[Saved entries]
* * * *

-- ==== Sys2Proof/Machine/Ops.lean ====
section
/-! DEFINITION. The named operations over memory, registers, PC and SP, and taking a fault
(00_scope section 5; 20_memory; 40_execution_cycle). -/

namespace Sys2Proof.Machine

/-! ## Memory as data -/

/-- The byte at address `a`: the listed one, or what an unlisted address reads as. -/
def Mem.read : Mem → Nat → Byte
  | [], _ => Config.unlistedByte
  | (k, b) :: m, a => if k = a then b else Mem.read m a

/-- List `v` at address `a`, in its place. -/
def Mem.insert : Mem → Nat → Byte → Mem
  | [], a, v => [(a, v)]
  | (k, b) :: m, a, v =>
    if k < a then (k, b) :: Mem.insert m a v
    else if k = a then (a, v) :: m
    else (a, v) :: (k, b) :: m

/-- Take every entry for address `a` out of the list. -/
def Mem.erase (m : Mem) (a : Nat) : Mem := m.filter (fun c => decide (c.1 ≠ a))

/-- Write one byte, keeping the canonical form: a byte equal to what an unlisted address reads as is not listed. -/
def Mem.write (m : Mem) (a : Nat) (v : Byte) : Mem :=
  if v = Config.unlistedByte then Mem.erase m a else Mem.insert m a v

/-- The entries have strictly rising addresses from `lo` up, inside the address space, and none is redundant. -/
def Mem.wfFrom : Nat → Mem → Bool
  | _, [] => true
  | lo, (k, b) :: m =>
    decide (lo ≤ k) && decide (k < Config.memSize) && decide (b ≠ Config.unlistedByte) && Mem.wfFrom (k + 1) m

/-- The canonical form holds. -/
def Mem.wf (m : Mem) : Bool := Mem.wfFrom 0 m

/-- The canonical form of the bytes `bs` laid out from address `a` up. -/
def Mem.ofBytes : Nat → List Byte → Mem
  | _, [] => []
  | a, b :: bs => if b = Config.unlistedByte then Mem.ofBytes (a + 1) bs else (a, b) :: Mem.ofBytes (a + 1) bs

/-! ## Memory access -/

/-- `MemRead(addr, 1)`: always succeeds, changes nothing (R31). -/
def State.readMem (s : State) (a : Addr) : Byte := Mem.read s.mem a.toNat

/-- `MemWrite(addr, 1, v)`: always succeeds, changes that byte only (R32). -/
def State.writeMem (a : Addr) (v : Byte) (s : State) : State := { s with mem := Mem.write s.mem a.toNat v }

/-! ## Registers -/

/-- `x[i]` (R10). -/
def State.reg (s : State) (r : Reg) : Byte := s.regs[r]

/-- `x[i] <- v` (R10): no register is hard-wired. -/
def State.setReg (r : Reg) (v : Byte) (s : State) : State := { s with regs := s.regs.set r v }

/-- `pc <- target` (R12). -/
def State.setPc (target : Addr) (s : State) : State := { s with pc := target }

/-- `sp <- v` (R14). -/
def State.setSp (v : Addr) (s : State) : State := { s with sp := v }

/-- `run <- r` (R17). -/
def State.setRun (r : RunState) (s : State) : State := { s with run := r }

/-! ## Fetching instruction bytes -/

/-- `FetchByte()`: the byte at PC, and PC one further modulo 65536 (R71). -/
def State.fetchByte (s : State) : Byte × State := (s.readMem s.pc, s.setPc (s.pc + 1#16))

/-- `FetchWord()`: two fetched bytes, high byte first (R72). -/
def State.fetchWord (s : State) : Addr × State :=
  let (hi, s1) := s.fetchByte
  let (lo, s2) := s1.fetchByte
  (beWord hi lo, s2)

/-- `n` uses of `FetchByte`, the first byte first. -/
def State.fetchBytes : Nat → State → List Byte × State
  | 0, s => ([], s)
  | n + 1, s =>
    let (b, s1) := s.fetchByte
    let (bs, s2) := State.fetchBytes n s1
    (b :: bs, s2)

/-- The bytes of the instruction at PC: the opcode byte, and then as many operand bytes as its row calls for, none for
an illegal opcode (R55, R59, R70). -/
def State.fetchInstrBytes (s : State) : List Byte :=
  (State.fetchBytes (instrLength s.fetchByte.1) s).1

/-- PC past the `n` bytes of an instruction: what `n` fetches leave of the state (R13 (a), R71). -/
def State.advance (n : Nat) (s : State) : State := s.setPc (s.pc + BitVec.ofNat 16 n)

/-! ## The stack -/

/-- `Push(v)`: SP decrements, then the byte is written at it (R74); no bounds check. -/
def State.push (v : Byte) (s : State) : State :=
  let s1 := s.setSp (s.sp - 1#16)
  s1.writeMem s1.sp v

/-- `Pop()`: the byte at SP is read, then SP increments (R75); no bounds check. -/
def State.pop (s : State) : Byte × State := (s.readMem s.sp, s.setSp (s.sp + 1#16))

/-! ## Taking a fault -/

/-- `raise kind` (R76): the run state and the fault record are written, and nothing else; control goes nowhere and there
is no return (R145, R147). `pc0` is the address of the opcode byte and `op` that byte; `s` is the state with PC past the
bytes the step has fetched. -/
def State.raise (kind : Fault) (pc0 : Addr) (op : Byte) (s : State) : State :=
  { s with run := .faulted kind, faultPc := pc0, faultOpcode := op }

/-- The step's own fault (R70, R141): an illegal opcode `op` at PC, of which exactly that one byte is consumed (R55). -/
def State.decodeFault (op : Byte) (s : State) : State := (s.advance 1).raise .decodeFault s.pc op

/-! ## What the host sees -/

/-- The numeric fault code of R140 (the spec's own decision D7, log 22); no instruction can read it. -/
def faultCode : RunState → Nat
  | .running => 0
  | .halted => 0
  | .faulted .decodeFault => 1
  | .faulted .notImplemented => 2
  | .faulted .divisionByZero => 3
  | .faulted .addressingFault => 4

/-- The terminal condition the host reads once the run is over (R152): the run state and, on a fault, the fault record,
which means something only then (R18). -/
def State.report (s : State) : Option (RunState × Option (Addr × Byte)) :=
  match s.run with
  | .running => none
  | .halted => some (.halted, none)
  | .faulted k => some (.faulted k, some (s.faultPc, s.faultOpcode))

end Sys2Proof.Machine
end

* * * *

TASK ITEM.
Write the opening line of the data above and every line after it, exactly, stopping once you have written the line with "Memory as data -/".

SOLUTION TO THE PROBLEM.
-- ==== Sys2Proof/Machine/Ops.lean ====
section
/-! DEFINITION. The named operations over memory, registers, PC and SP, and taking a fault
(00_scope section 5; 20_memory; 40_execution_cycle). -/

namespace Sys2Proof.Machine

/-! ## Memory as data -/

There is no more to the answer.